Given the significant adolescent-emergent effects, embarrassment ratings were further queried for modulation by condition. The adolescent-emergent age predictor yielded a trend-level effect for the anticipation condition, F(1, 67) = 3.57, p = .063; η_p ² = .051, and a significant effect for the evaluation condition, F(1, 67) = 7.14, p = .009; η_p ² = .096, which suggests consistency in age effects on embarrassment in both conditions but a more robust age difference during the evaluation phase. There was no main effect of condition on embarrassment ratings, F(1, 67) = 0.093, p = .76; Bonferroni-adjusted critical α = .0167.

Skin conductance data yielded a quadratic age-by-time interaction, F(1, 53) = 10.34, p = .002; η_p ² = .163. Post hoc analyses isolating the first half of the experiment indicated an adolescent-specific age effect, which can be described as greater autonomic arousal (less habituation of slope) in adolescence than in adulthood, F(1, 53) = 9.40, p = .003; η_p ² = .151 (see Fig. S1 in the Supplemental Material). The estimated age of peak GSR response was 14.38 years. There were no significant effects of condition or age during the second half of the experiment (ps > .2).
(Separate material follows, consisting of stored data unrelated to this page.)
theorem execPlanrdWrite_keeps {a0 : Nat} {a1 : Word} {s : State} (ht : execPlanrdWrite a0 a1 s = .next t) : Keeps 1 s t := by
  have h : Keeps 1 s s := Keeps.refl _ s
  have hm : sub 1 1 := by decide
  have ht := Host.Outcome.next.inj ht
  subst ht
  refine writePlanRd_keeps (sub.of (by decide) hm) ?_
  exact h

theorem execLedgerCtlWrite_keeps {a0 : Word} {s : State} (ht : execLedgerCtlWrite a0 s = .next t) : Keeps 201342977 s t := by
  have h : Keeps 201342977 s s := Keeps.refl _ s
  have hm : sub 201342977 201342977 := by decide
  have ht := Host.Outcome.next.inj ht
  subst ht
  refine writePlCtl_keeps (sub.of (by decide) hm) ?_
  exact h

theorem execRecordClose_keeps {a0 : Nat} {s : State} (ht : execRecordClose a0 s = .next t) : Keeps 469856281 s t := by
  have h : Keeps 469856281 s s := Keeps.refl _ s
  have hm : sub 469856281 469856281 := by decide
  have ht := Host.Outcome.next.inj ht
  subst ht
  refine recordClose_keeps (sub.of (by decide) hm) ?_
  exact h

theorem execRecordFree_keeps {a0 : Nat} {s : State} (ht : execRecordFree a0 s = .next t) : Keeps 201416729 s t := by
  have h : Keeps 201416729 s s := Keeps.refl _ s
  have hm : sub 201416729 201416729 := by decide
  have ht := Host.Outcome.next.inj ht
  subst ht
  refine recordFree_keeps (sub.of (by decide) hm) ?_
  exact h

theorem execRejectArm_keeps {a0 : Nat} {s : State} (ht : execRejectArm a0 s = .next t) : Keeps 536879104 s t := by
  have h : Keeps 536879104 s s := Keeps.refl _ s
  have hm : sub 536879104 536879104 := by decide
  have ht := Host.Outcome.next.inj ht
  subst ht
  refine rejectArm_keeps (sub.of (by decide) hm) ?_
  exact h

theorem execRejectArmRetry_keeps {a0 : Nat} {s : State} (ht : execRejectArmRetry a0 s = .next t) : Keeps 738222081 s t := by
  have h : Keeps 738222081 s s := Keeps.refl _ s
  have hm : sub 738222081 738222081 := by decide
  have ht := Host.Outcome.next.inj ht
  subst ht
  refine rejectRetry_keeps (sub.of (by decide) hm) ?_
  exact h

theorem execRaiseFail_keeps {a0 : Req} {s : State} (ht : execRaiseFail a0 s = .next t) : Keeps 469786627 s t := by
  have h : Keeps 469786627 s s := Keeps.refl _ s
  have hm : sub 469786627 469786627 := by decide
  have ht := Host.Outcome.next.inj ht
  subst ht
  refine plCommand_keeps (sub.of (by decide) hm) ?_
  exact h

theorem execRaiseDoubt_keeps {a0 : Req} {s : State} (ht : execRaiseDoubt a0 s = .next t) : Keeps 469786627 s t := by
  have h : Keeps 469786627 s s := Keeps.refl _ s
  have hm : sub 469786627 469786627 := by decide
  have ht := Host.Outcome.next.inj ht
  subst ht
  refine plCommand_keeps (sub.of (by decide) hm) ?_
  exact h

theorem execSetHorizon_keeps {a0 : Req} {s : State} (ht : execSetHorizon a0 s = .next t) : Keeps 469786627 s t := by
  have h : Keeps 469786627 s s := Keeps.refl _ s
  have hm : sub 469786627 469786627 := by decide
  have ht := Host.Outcome.next.inj ht
  subst ht
  refine plCommand_keeps (sub.of (by decide) hm) ?_
  exact h

theorem execLedgerRead_keeps {a0 : Req} {s : State} (ht : execLedgerRead a0 s = .next t) : Keeps 469786627 s t := by
  have h : Keeps 469786627 s s := Keeps.refl _ s
  have hm : sub 469786627 469786627 := by decide
  have ht := Host.Outcome.next.inj ht
  subst ht
  refine plCommand_keeps (sub.of (by decide) hm) ?_
  exact h

theorem execRingrdWrite_keeps {a0 : Word} {s : State} (ht : execRingrdWrite a0 s = .next t) : Keeps 1 s t := by
  have h : Keeps 1 s s := Keeps.refl _ s
  have hm : sub 1 1 := by decide
  have ht := Host.Outcome.next.inj ht
  subst ht
  refine writePlRd_keeps (sub.of (by decide) hm) ?_
  exact h

theorem execAdd_keeps {a0 : Nat} {a1 : Nat} {a2 : Nat} {a3 : Nat} {s : State} (ht : execAdd a0 a1 a2 a3 s = .next t) : Keeps 469987345 s t := by
  have h : Keeps 469987345 s s := Keeps.refl _ s
  have hm : sub 469987345 469987345 := by decide
  have ht := Host.Outcome.next.inj ht
  subst ht
  refine gOp3_keeps (sub.of (by decide) hm) ?_
  exact h

theorem execSub_keeps {a0 : Nat} {a1 : Nat} {a2 : Nat} {a3 : Nat} {s : State} (ht : execSub a0 a1 a2 a3 s = .next t) : Keeps 469987345 s t := by
  have h : Keeps 469987345 s s := Keeps.refl _ s
  have hm : sub 469987345 469987345 := by decide
  have ht := Host.Outcome.next.inj ht
  subst ht
  refine gOp3_keeps (sub.of (by decide) hm) ?_
  exact h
Significant adolescent-specific age effects during the first half were evident for the anticipation and evaluation conditions when tested separately—anticipation: F(1, 53) = 4.77, p = .033, η_p ² = .083; evaluation: F(1, 53) = 6.95, p = .011, η_p ² = .12. These results suggest that minimal social-evaluative contexts are sufficient to induce heightened self-conscious emotion and physiological arousal that peaks in midadolescence.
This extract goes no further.